Edit2: I'm pretty sure it can be done with a regular expression. And I'm sure this one case could be solved with string.split() -- but a general solution wouldn't be simple.
Basically, you're looking for anything that isn't a comma as input [^,], you can handle quotes as a separate character. I've gotten most of the way there myself. I'm getting this as output:
apple
boy
cat
dog
cat
time\" after\"noon
But I'm not sure why it has so many blank lines.
My complete code is:
String input = "apple,boy,cat,\"dog,cat\",\"time\\\" after\\\"noon\"";
Pattern pattern =
Pattern.compile("(\\s|[^,\"\\\\]|(\\\\.)||(\".*\"))*");
Matcher m = pattern.matcher(input);
while(m.find()){
System.out.println(m.group());
}
But yeah, I'll echo the guy above and say that if there's no requirement to use a regular expression, then it's probably simpler to do it manually.
But then I guess I'm almost there.
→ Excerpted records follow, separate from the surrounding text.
-- ==== Sys2Proof/Safety.lean ====
section
/-!
DEFINITION. Sys2Proof/Safety.lean: what counts as a safe run, and the terms in which the claims about the machine are stated: when an
instruction reaches its own effect, when it completes, and what a state must meet.
-/
namespace Sys2Proof.Machine

/-! ### Safe runs -/

/-- A step is safe: the machine goes on. -/
def SafeStep (s : State) : Prop := ∃ s', step s = .next s'

/-- A run of `n` steps is safe. -/
def SafeRun : Nat → State → Prop
  | 0, _ => True
  | n + 1, s => ∃ s', step s = .next s' ∧ SafeRun n s'

/-- The memories that hold bytes of the module are in their canonical form. -/
def State.canonical (s : State) : Prop := swf s.hw.mem = true

/-- The module's registers hold what their writes allow (R290, R407): 1,000 W ≤ PWRLIM ≤ 2,200 W, TIERWM.low ≤ TIERWM.high. -/
def Module.legal (m : Module) : Prop := 1000 ≤ m.pwrlim.toNat ∧ m.pwrlim.toNat ≤ 2200 ∧ m.tierLow.toNat ≤ m.tierHigh.toNat

/-! ### Instructions -/

/-- An instruction reaches its own effect as the thread `t`: every register it names lies in the window (R31), a trial has paid for it
(R347), its guard is true (R141), and a trial is not ended by it (R54). Outside trials `t` is the thread as it was. -/
structure Entered (i : Instr) (s : State) (t : Thread) : Prop where
  regs : s.th.regsOk i = true
  paid : s.th.charge i = some t
  guarded : t.guard i = true
  allowed : (t.trial.isSome && trialForbidden i) = false

/-- An instruction completes with its thread as `u`, past the instruction, and everything else as it was. -/
def Completes (i : Instr) (s : State) (u : Thread) : Prop := exec i s = .next (s.setTh (u.past i.length))

/-- An instruction completes with the state as `s'`, its thread past the instruction. -/
def CompletesAs (i : Instr) (s s' : State) : Prop := exec i s = .next (s'.advance i.length)

/-- An instruction that sets the PC completes with the state as `s'`. -/
def JumpsAs (i : Instr) (s s' : State) : Prop := exec i s = .next s'.settled

/-- An instruction does not complete. -/
def StopsWith (i : Instr) (s : State) (t : Thread) (e : Stop) : Prop := exec i s = .next (stopped (s.setTh t) e)

/-- The `n` cells from `i` up are full. -/
def Thread.fullAt (t : Thread) (i n : Nat) : Prop := ∀ j, i ≤ j → j < i + n → (t.cell j).full = true

/-- Every cell of the sources is full. -/
def Thread.sourcesFull (t : Thread) (xs : List Source) : Prop := ∀ x ∈ xs, t.fullAt x.2.1 x.2.2

/-- Every byte of memory reads in `s'` as in `s`. -/
def SameMemory (s s' : State) : Prop := ∀ k, sget s'.hw.mem k = sget s.hw.mem k

/-- Every byte of memory outside some keys reads in `s'` as in `s`. -/
def SameMemoryBut (ks : List Nat) (s s' : State) : Prop := ∀ k, k ∉ ks → sget s'.hw.mem k = sget s.hw.mem k

/-- The registers of a thread that no instruction of the lane and scalar arithmetic majors writes but through its flags: crew state, TILE,
PREC, the trap registers, FUEL, SIG and SIGN, SEED, and the counts of commands (R41). -/
def Thread.sameSystem (t u : Thread) : Prop :=
  u.key = t.key ∧ u.launch = t.launch ∧ u.tid = t.tid ∧ u.win = t.win ∧ u.mode = t.mode ∧ u.crew = t.crew ∧ u.rank = t.rank ∧
  u.tile = t.tile ∧ u.prec = t.prec ∧ u.ltv = t.ltv ∧ u.ltc = t.ltc ∧ u.ltip = t.ltip ∧ u.ltval = t.ltval ∧ u.tstate = t.tstate ∧
  u.fuel = t.fuel ∧ u.sig = t.sig ∧ u.sign = t.sign ∧ u.seed = t.seed ∧ u.randN = t.randN ∧ u.cmds = t.cmds ∧ u.issued = t.issued ∧
  u.tickets = t.tickets ∧ u.trial = t.trial

end Sys2Proof.Machine
end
It's spitting out ... oh hey, I see what's going on here. I think I can fix that.
But I'm going to echo the guy above and say that if there's no requirement to use a regular expression, it's probably better to do it one character at a time and implement the logic manually. If your regex isn't picture-perfect, then it could cause all kinds of unpredictable weirdness down the line.
Upvotes: 0